::: PROVIDED RECORDS :::

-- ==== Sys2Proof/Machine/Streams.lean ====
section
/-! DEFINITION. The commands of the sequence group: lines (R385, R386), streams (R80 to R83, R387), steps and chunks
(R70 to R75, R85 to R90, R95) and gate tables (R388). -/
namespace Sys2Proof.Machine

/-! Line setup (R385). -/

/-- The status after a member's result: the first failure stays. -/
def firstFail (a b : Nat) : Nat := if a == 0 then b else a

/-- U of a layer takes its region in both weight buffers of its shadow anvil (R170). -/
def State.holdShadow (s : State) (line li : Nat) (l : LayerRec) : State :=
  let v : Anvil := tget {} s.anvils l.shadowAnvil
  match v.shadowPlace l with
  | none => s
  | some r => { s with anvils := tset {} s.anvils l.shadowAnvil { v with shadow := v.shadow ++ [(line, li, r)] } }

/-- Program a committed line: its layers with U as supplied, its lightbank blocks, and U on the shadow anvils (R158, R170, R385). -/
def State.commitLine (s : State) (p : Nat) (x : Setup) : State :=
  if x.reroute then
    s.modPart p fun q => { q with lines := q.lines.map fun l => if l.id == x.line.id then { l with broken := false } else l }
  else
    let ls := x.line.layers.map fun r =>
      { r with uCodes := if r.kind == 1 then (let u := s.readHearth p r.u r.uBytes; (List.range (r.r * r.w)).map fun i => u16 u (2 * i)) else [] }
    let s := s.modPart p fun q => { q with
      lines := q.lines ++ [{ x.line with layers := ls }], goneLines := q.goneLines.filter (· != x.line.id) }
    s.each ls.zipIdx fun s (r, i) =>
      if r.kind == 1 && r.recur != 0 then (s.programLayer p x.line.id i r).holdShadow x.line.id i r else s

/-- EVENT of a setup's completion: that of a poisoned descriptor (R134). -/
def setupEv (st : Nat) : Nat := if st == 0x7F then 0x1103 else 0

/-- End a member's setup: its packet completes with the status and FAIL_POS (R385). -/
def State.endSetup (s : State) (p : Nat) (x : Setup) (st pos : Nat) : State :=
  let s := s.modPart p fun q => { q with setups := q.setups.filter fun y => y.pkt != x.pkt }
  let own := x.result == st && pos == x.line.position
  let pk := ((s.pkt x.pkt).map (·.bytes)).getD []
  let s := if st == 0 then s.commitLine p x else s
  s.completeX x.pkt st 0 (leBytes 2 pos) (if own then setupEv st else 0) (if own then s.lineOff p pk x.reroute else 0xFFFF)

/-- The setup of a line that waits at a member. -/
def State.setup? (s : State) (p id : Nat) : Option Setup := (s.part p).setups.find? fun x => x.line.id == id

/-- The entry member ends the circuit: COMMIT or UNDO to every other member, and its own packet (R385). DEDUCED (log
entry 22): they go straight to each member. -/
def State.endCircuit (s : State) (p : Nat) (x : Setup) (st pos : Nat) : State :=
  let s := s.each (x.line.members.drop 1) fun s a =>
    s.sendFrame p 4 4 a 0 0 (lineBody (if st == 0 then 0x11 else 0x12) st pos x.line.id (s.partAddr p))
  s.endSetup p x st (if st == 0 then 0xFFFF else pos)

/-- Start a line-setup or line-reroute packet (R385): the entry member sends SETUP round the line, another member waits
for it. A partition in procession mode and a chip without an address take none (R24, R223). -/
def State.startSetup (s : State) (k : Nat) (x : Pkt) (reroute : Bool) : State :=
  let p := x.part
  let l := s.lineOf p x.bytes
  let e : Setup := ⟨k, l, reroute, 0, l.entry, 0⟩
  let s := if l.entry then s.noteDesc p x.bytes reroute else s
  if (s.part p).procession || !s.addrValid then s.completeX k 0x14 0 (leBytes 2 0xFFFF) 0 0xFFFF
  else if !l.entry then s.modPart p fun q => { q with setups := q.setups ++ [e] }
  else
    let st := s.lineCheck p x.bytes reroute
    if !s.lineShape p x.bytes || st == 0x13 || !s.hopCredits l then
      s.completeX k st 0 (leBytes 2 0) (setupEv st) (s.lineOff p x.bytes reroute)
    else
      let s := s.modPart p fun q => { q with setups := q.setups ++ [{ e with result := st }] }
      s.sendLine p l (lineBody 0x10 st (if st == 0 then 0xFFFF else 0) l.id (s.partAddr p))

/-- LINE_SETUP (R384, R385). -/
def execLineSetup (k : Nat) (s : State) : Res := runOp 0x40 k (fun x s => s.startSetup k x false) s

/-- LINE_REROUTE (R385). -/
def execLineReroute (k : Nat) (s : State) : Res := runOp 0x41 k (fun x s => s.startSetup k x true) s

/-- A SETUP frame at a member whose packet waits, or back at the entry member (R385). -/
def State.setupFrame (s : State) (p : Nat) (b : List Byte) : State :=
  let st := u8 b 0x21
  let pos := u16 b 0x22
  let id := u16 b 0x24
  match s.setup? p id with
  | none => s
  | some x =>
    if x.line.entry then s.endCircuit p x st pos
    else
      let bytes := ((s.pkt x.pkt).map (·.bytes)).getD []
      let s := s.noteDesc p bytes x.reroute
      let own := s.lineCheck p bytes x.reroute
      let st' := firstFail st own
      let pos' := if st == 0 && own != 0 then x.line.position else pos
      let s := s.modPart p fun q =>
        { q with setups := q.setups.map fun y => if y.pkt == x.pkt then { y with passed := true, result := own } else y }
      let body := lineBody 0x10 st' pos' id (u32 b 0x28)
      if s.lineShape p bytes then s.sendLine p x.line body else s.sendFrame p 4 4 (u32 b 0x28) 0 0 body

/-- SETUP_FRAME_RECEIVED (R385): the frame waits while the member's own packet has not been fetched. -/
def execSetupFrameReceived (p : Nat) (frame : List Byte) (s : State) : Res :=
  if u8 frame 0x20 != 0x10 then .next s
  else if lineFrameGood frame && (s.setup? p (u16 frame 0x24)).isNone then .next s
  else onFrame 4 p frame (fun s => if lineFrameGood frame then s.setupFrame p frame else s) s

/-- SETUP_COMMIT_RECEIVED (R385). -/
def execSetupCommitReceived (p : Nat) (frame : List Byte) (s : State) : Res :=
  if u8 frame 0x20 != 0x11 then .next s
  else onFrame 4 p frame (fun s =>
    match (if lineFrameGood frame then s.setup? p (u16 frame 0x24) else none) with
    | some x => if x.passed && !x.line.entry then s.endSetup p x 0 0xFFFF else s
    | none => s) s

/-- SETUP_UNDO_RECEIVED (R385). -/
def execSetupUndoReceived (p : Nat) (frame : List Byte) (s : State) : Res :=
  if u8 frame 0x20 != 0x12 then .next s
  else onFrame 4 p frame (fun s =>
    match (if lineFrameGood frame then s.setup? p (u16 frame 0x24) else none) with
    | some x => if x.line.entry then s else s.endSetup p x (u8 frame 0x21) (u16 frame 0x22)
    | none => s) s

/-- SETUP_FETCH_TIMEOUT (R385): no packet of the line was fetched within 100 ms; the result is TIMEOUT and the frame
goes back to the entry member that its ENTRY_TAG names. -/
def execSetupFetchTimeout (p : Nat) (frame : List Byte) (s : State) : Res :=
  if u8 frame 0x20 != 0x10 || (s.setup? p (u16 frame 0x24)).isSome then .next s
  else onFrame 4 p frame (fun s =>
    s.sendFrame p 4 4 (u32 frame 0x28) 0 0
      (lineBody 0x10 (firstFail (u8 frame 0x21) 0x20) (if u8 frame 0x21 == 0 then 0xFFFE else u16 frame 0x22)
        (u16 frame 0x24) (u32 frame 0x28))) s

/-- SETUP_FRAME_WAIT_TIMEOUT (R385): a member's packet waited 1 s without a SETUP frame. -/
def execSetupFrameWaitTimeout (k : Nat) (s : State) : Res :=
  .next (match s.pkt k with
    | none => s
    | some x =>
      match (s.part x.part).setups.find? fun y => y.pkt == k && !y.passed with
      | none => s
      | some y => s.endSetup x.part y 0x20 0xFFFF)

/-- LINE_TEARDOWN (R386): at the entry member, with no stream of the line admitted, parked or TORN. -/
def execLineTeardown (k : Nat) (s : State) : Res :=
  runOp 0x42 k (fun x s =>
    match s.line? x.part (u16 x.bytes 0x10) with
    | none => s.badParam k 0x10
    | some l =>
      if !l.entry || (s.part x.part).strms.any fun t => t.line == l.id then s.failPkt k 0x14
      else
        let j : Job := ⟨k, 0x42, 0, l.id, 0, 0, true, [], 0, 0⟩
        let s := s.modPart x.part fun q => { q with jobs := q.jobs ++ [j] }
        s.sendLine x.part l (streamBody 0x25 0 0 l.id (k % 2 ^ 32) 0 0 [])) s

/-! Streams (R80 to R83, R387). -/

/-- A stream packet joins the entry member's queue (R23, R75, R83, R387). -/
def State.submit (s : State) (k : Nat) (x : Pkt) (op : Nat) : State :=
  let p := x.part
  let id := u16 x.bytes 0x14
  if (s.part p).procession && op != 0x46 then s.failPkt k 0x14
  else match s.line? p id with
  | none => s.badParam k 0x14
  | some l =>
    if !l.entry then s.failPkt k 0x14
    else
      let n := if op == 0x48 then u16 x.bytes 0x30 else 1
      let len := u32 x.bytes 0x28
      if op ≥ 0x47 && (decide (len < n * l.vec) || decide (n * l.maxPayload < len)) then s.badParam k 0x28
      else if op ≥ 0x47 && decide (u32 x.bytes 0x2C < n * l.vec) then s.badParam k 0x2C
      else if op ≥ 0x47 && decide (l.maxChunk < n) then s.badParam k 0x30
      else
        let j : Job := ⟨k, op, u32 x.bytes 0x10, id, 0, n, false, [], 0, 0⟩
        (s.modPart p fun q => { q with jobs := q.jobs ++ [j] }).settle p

:::

**EXERCISE**. Leave out every line after the one with "if x.reroute then". Reproduce the material above exactly from its first line through that line.

**RESULT**.
-- ==== Sys2Proof/Machine/Streams.lean ====
section
/-! DEFINITION. The commands of the sequence group: lines (R385, R386), streams (R80 to R83, R387), steps and chunks
(R70 to R75, R85 to R90, R95) and gate tables (R388). -/
namespace Sys2Proof.Machine

/-! Line setup (R385). -/

/-- The status after a member's result: the first failure stays. -/
def firstFail (a b : Nat) : Nat := if a == 0 then b else a

/-- U of a layer takes its region in both weight buffers of its shadow anvil (R170). -/
def State.holdShadow (s : State) (line li : Nat) (l : LayerRec) : State :=
  let v : Anvil := tget {} s.anvils l.shadowAnvil
  match v.shadowPlace l with
  | none => s
  | some r => { s with anvils := tset {} s.anvils l.shadowAnvil { v with shadow := v.shadow ++ [(line, li, r)] } }

/-- Program a committed line: its layers with U as supplied, its lightbank blocks, and U on the shadow anvils (R158, R170, R385). -/
def State.commitLine (s : State) (p : Nat) (x : Setup) : State :=
  if x.reroute then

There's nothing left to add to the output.